Preocupaciones e interrogantes

 

Ha suscitado ecos también en otros países la noticia de que, en Bélgica, el Gobierno flamenco, que administra el territorio de lengua neerlandesa, ha intimado a la Iglesia católica que provea rápidamente a la renuncia a los lugares de culto que no utiliza. Esta noticia merece algunas profundizaciones.

Para comprender la intervención del Estado en los asuntos de la religión, hay que remontarse a la anexión del territorio belga por parte de Francia en 1795. A consecuencia de la aplicación de la legislación en materia religiosa surgida con la Revolución Francesa, las iglesias fueron confiscadas.

En 1801, cuando Napoleón y Pío VII firmaron el Concordato, Pío VII reconoció que el catolicismo ya no era más la religión del Estado, renunciando a los bienes eclesiásticos, y el Estado francés reconoció que el catolicismo era la religión de la mayoría de sus ciudadanos. Así fue posible reconstituir la jerarquía católica, también en Bélgica, entonces territorio francés, y el Gobierno napoleónico se comprometió a estipendiar a los Obispos y al clero.

Una vez alcanzada la independencia, la Constitución del Estado belga del 7 de febrero de 1831, aunque sin ratificar el Concordato, aceptó su contenido y sentó las bases de la relación Estado-Iglesia, que vinculó a la Iglesia con las alternas vicisitudes de la política, y así se llegó a la situación actual.

En efecto, los artículos 19, 20 y 21 de la Constitución actualmente en vigor sancionan la libertad de expresión religiosa, y el artículo 181 establece que el Estado Federal se encarga del financiamiento de los ministros de culto, como párrocos, imanes y rabinos. En cambio, los gastos de los edificios de culto (como iglesias, mezquitas y sinagogas) están sufragados, en gran parte, por las regiones y los municipios (el 80% para las iglesias monumentales y el 30% para las demás iglesias).

En el Parlamento flamenco, a principios de octubre de 2021, se discutió sobre los criterios para acelerar el cierre al culto de las iglesias que no se están utilizando, y para planificar su reutilización para fines no eclesiásticos, y se pidió a las autoridades municipales que tomaran la cuestión en sus manos. El plan del mismo Parlamento es, en efecto, el de reducir las financiaciones de las autoridades civiles para las iglesias, dada la disminuida relevancia social de la religión católica. Se observó, de hecho, en la “Nota de principio. Un futuro para las iglesias parroquiales flamencas” del 2011, que “participan en la Misa semanal aproximadamente 250.000 flamencos, o sea, el 5% de la población de Flandes”.

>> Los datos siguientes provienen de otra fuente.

/-- A NaN pattern is drawn by its sign and its mantissa field less one (R89). -/
theorem nanPattern_of_isNaN {f : Operand} (h : isNaN f = true) :
    nanPattern (f.getLsbD 63) ((mantissaField f).toNat - 1) = f := by
  obtain ⟨exponent, mantissa⟩ := (isNaN_iff f).mp h
  have field := (mantissaField f).isLt
  have payload : ((mantissaField f).toNat - 1) % (2 ^ 52 - 1) + 1 = (mantissaField f).toNat := by omega
  have ones : 2047#11 = exponentField f := BitVec.eq_of_toNat_eq exponent.symm
  rw [nanPattern, payload, BitVec.ofNat_toNat, BitVec.setWidth_eq, ones, ← signField_eq_ofBool]
  exact fields_append f

/-- Settles O56: `isNaN_nanPattern` for every draw, `nanPattern_of_isNaN` for every NaN pattern. -/
theorem hostNaNIsSomeNaNPattern : Obligations.HostNaNIsSomeNaNPattern :=
  ⟨fun _ => isNaN_nanPattern _ _, fun _ h => ⟨_, _, nanPattern_of_isNaN h⟩, fun _ _ => rfl⟩

end Sys2Proof.Machine
end

section
/-! The host's conversion of a fraction (R89, R139; log 14), read in the rationals: the logarithm is the integer part of
the fraction's own, the significand is the fraction over its unit, rounded, and an exact value is already a whole number
of its unit. -/

namespace Sys2Proof.Machine

/-- Scaling numerator or denominator by a power of two divides the fraction by it. -/
theorem scaled_div (num den : Nat) (e : Int) :
    ((num * 2 ^ (-e).toNat : Nat) : ℚ) / (den * 2 ^ e.toNat : Nat) = (num / den : ℚ) / 2 ^ e := by
  obtain ⟨n, rfl | rfl⟩ := e.eq_nat_or_neg
  · simp [div_div]
  · simp [div_mul_eq_mul_div]

/-- Comparing the scaled numerator and denominator compares the fraction with the power of two. -/
theorem scaled_lt_iff {den : Nat} (hden : 0 < den) (num : Nat) (e : Int) :
    num * 2 ^ (-e).toNat < den * 2 ^ e.toNat ↔ (num / den : ℚ) < 2 ^ e := by
  have scaled : (0 : ℚ) < (den * 2 ^ e.toNat : Nat) := Nat.cast_pos.mpr (by positivity)
  have unit : (0 : ℚ) < 2 ^ e := by positivity
  rw [← Nat.cast_lt (α := ℚ), ← div_lt_one scaled, scaled_div, div_lt_one unit]

/-- The lengths of numerator and denominator give a fraction's logarithm up to one. -/
theorem log_div_bounds {num den : Nat} (hnum : 0 < num) (hden : 0 < den) :
    (num.log2 : Int) - den.log2 - 1 ≤ Int.log 2 (num / den : ℚ) ∧
      Int.log 2 (num / den : ℚ) < (num.log2 : Int) - den.log2 + 1 := by
  have fraction : (0 : ℚ) < num / den := by positivity
  have numLow : (2 : ℚ) ^ num.log2 ≤ num := by exact_mod_cast Nat.log2_self_le hnum.ne'
  have numHigh : (num : ℚ) < 2 ^ (num.log2 + 1) := by exact_mod_cast Nat.lt_log2_self
  have denLow : (2 : ℚ) ^ den.log2 ≤ den := by exact_mod_cast Nat.log2_self_le hden.ne'
  have denHigh : (den : ℚ) ≤ 2 ^ (den.log2 + 1) := by exact_mod_cast Nat.lt_log2_self.le
  constructor
  · refine (Int.zpow_le_iff_le_log one_lt_two fraction).mp ?_
    calc (2 : ℚ) ^ ((num.log2 : Int) - den.log2 - 1)
      _ = 2 ^ num.log2 / 2 ^ (den.log2 + 1) := by
        rw [sub_sub, zpow_sub₀ two_ne_zero]
        rfl
      _ ≤ num / den := by gcongr
  · refine (Int.lt_zpow_iff_log_lt one_lt_two fraction).mp ?_
    calc (num / den : ℚ)
      _ < 2 ^ (num.log2 + 1) / 2 ^ den.log2 := by gcongr
      _ = 2 ^ ((num.log2 : Int) - den.log2 + 1) := by
        rw [sub_add_eq_add_sub, zpow_sub₀ two_ne_zero]
        rfl

/-- The logarithm of a positive fraction is the rational number's. -/
theorem fractionLog2_eq {num den : Nat} (hnum : 0 < num) (hden : 0 < den) :
    fractionLog2 num den = Int.log 2 (num / den : ℚ) := by
  have fraction : (0 : ℚ) < num / den := by positivity
  have below (e : Int) : num * 2 ^ (-e).toNat < den * 2 ^ e.toNat ↔ Int.log 2 (num / den : ℚ) < e :=
    (scaled_lt_iff hden num e).trans (Int.lt_zpow_iff_log_lt one_lt_two fraction)
  obtain ⟨low, high⟩ := log_div_bounds hnum hden
  simp only [fractionLog2, below]
  split_ifs <;> omega

/-- A whole number is the nearest one to itself. -/
theorem nearestEven_mul (m : Nat) {d : Nat} (hd : 0 < d) : nearestEven (m * d) d = m := by
  have none_left : 2 * (m * d % d) < d := by rwa [Nat.mul_mod_left, Nat.mul_zero]
  have quotient : m * d / d = m := Nat.mul_div_cancel m hd
  simp only [nearestEven, if_pos none_left, quotient]

/-- Rounding never falls below a whole number that the fraction reaches. -/
theorem le_nearestEven {m n d : Nat} (hd : 0 < d) (h : m * d ≤ n) : m ≤ nearestEven n d := by
  have quotient : m ≤ n / d := (Nat.le_div_iff_mul_le hd).mpr h
  unfold nearestEven
  dsimp only
  split_ifs <;> omega

/-- A fraction at or above the middle between an odd number and the next is rounded up at least to the next. -/
theorem succ_le_nearestEven {m n d : Nat} (hd : 0 < d) (odd : m % 2 = 1) (h : (2 * m + 1) * d ≤ 2 * n) :
    m + 1 ≤ nearestEven n d := by
  rcases Nat.lt_or_ge n ((m + 1) * d) with below | above
  · have quotient : n / d = m := by
      have high : n / d < m + 1 := (Nat.div_lt_iff_lt_mul hd).mpr below
      have low : m ≤ n / d := (Nat.le_div_iff_mul_le hd).mpr (by linarith)
      omega
    have rest : d ≤ 2 * (n % d) := by
      have parts := Nat.div_add_mod n d
      rw [quotient] at parts
      linarith
    unfold nearestEven
    dsimp only
    split_ifs <;> omega
  · exact le_nearestEven hd above

/-- A fraction that is a whole number of its unit has that number as its significand. -/
theorem roundedSignificand_of_eq {num den m : Nat} (hden : 0 < den)
    (h : (num / den : ℚ) = m * 2 ^ unitExponent num den) : roundedSignificand num den = m := by
  have scaled : 0 < den * 2 ^ (unitExponent num den).toNat := by positivity
  have unit : (2 : ℚ) ^ unitExponent num den ≠ 0 := by positivity
  have whole : num * 2 ^ (-unitExponent num den).toNat = m * (den * 2 ^ (unitExponent num den).toNat) := by
    rw [← Nat.cast_inj (R := ℚ), Nat.cast_mul m, ← div_eq_iff (Nat.cast_ne_zero.mpr scaled.ne'), scaled_div, h,
      mul_div_cancel_right₀ _ unit]
  rw [roundedSignificand, whole, nearestEven_mul m scaled]

/-- A fraction of at least a whole number of its unit has at least that number as its significand. -/
theorem le_roundedSignificand {num den m : Nat} (hden : 0 < den)
    (h : m * 2 ^ unitExponent num den ≤ (num / den : ℚ)) : m ≤ roundedSignificand num den := by
  have scaled : 0 < den * 2 ^ (unitExponent num den).toNat := by positivity
  have unit : (0 : ℚ) < 2 ^ unitExponent num den := by positivity
  apply le_nearestEven scaled
  rw [← Nat.cast_le (α := ℚ), Nat.cast_mul m, ← le_div_iff₀ (Nat.cast_pos.mpr scaled), scaled_div,
    le_div_iff₀ unit]
  exact h

/-- And half a unit above an odd number of them, at least the next number. -/
theorem succ_le_roundedSignificand {num den m : Nat} (hden : 0 < den) (odd : m % 2 = 1)
    (h : (m + 1 / 2) * 2 ^ unitExponent num den ≤ (num / den : ℚ)) : m + 1 ≤ roundedSignificand num den := by
  have scaled : 0 < den * 2 ^ (unitExponent num den).toNat := by positivity
  have unit : (0 : ℚ) < 2 ^ unitExponent num den := by positivity
  rw [← le_div_iff₀ unit, ← scaled_div, le_div_iff₀ (Nat.cast_pos.mpr scaled)] at h
  apply succ_le_nearestEven scaled odd
  rw [← Nat.cast_le (α := ℚ), Nat.cast_mul, Nat.cast_mul 2]
  push_cast at h ⊢
  linarith

/-- A whole number of units of `2^(x - 1074)` has that unit, if the number is of at most 53 bits and has a leading 1 in
place 52 unless the unit is the least. -/
theorem unitExponent_of_eq {num den sig x : Nat} (hnum : 0 < num) (hden : 0 < den) (short : sig < 2 ^ 53)
    (leading : x = 0 ∨ 2 ^ 52 ≤ sig) (h : (num / den : ℚ) = sig * 2 ^ ((x : Int) - 1074)) :
    unitExponent num den = x - 1074 := by
  have fraction : (0 : ℚ) < num / den := by positivity
  have high : Int.log 2 (num / den : ℚ) < 53 + (x - 1074) := by
    refine (Int.lt_zpow_iff_log_lt one_lt_two fraction).mp ?_
    have bound : (sig : ℚ) < 2 ^ 53 := by exact_mod_cast short
    rw [h, Nat.cast_ofNat, zpow_add₀ two_ne_zero]
    exact mul_lt_mul_of_pos_right bound (by positivity)
  have low : x = 0 ∨ 52 + (x - 1074) ≤ Int.log 2 (num / den : ℚ) := by
    refine leading.imp_right fun one => (Int.zpow_le_iff_le_log one_lt_two fraction).mp ?_
    have bound : (2 : ℚ) ^ 52 ≤ sig := by exact_mod_cast one
    rw [h, Nat.cast_ofNat, zpow_add₀ two_ne_zero]
    exact mul_le_mul_of_nonneg_right bound (by positivity)
  rw [unitExponent, fractionLog2_eq hnum hden]
  omega

/-- Such a number is presented as itself above `x` times `2^52`, unless that is too large. -/
theorem binary64Magnitude_of_eq {num den sig x : Nat} (hden : 0 < den) (short : sig < 2 ^ 53)
    (leading : x = 0 ∨ 2 ^ 52 ≤ sig) (finite : x * 2 ^ 52 + sig ≤ 2047 * 2 ^ 52)
    (h : (num / den : ℚ) = sig * 2 ^ ((x : Int) - 1074)) :
    binary64Magnitude num den = x * 2 ^ 52 + sig := by
  rcases Nat.eq_zero_or_pos num with rfl | hnum
  · have zero : sig = 0 := by
      have unit : (2 : ℚ) ^ ((x : Int) - 1074) ≠ 0 := by positivity
      rw [Nat.cast_zero, zero_div, zero_eq_mul] at h
      exact Nat.cast_eq_zero.mp (h.resolve_right unit)
    rw [binary64Magnitude, if_pos rfl]
    omega
  · have unit := unitExponent_of_eq hnum hden short leading h
    have significand : roundedSignificand num den = sig := roundedSignificand_of_eq hden (unit ▸ h)
    rw [binary64Magnitude, if_neg hnum.ne', unit, significand, sub_add_cancel, Int.toNat_natCast, min_eq_left finite]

En una entrevista del 2017 concedida a una revista flamenca, el cardenal De Kesel, tras recordar que las iglesias son propiedad de los municipios o de la kerkfabriek (ente público que administra los bienes de la iglesia parroquial) y no de la Iglesia, subrayaba que “la infraestructura de la Iglesia debe adaptarse a su posición real en la sociedad. No podemos mantener todas las iglesias”.

En base a esto, los Obispos flamencos elaboraron algunas Directrices, adjuntadas a la declaración de la Conferencia Episcopal “Los edificios sagrados. Sentido y futuro”, del 27 de junio de 2019, después de que, en el 2012, dieron prueba de su disponibilidad a colaborar elaborando ya algunas Directrices para planificar el cierre de las iglesias superfluas.

Los católicos, cada vez más marginales

La actual situación de tensión entre el Parlamento flamenco y la Iglesia flamenca no hace más que poner de manifiesto la verdadera función que desempeña la Iglesia en la sociedad; función que, por la creciente secularización, pierde su relevancia social, así que la Iglesia tiene cada vez menos influencia también en decidir en su ámbito específico, como acerca de la dimisión de las iglesias.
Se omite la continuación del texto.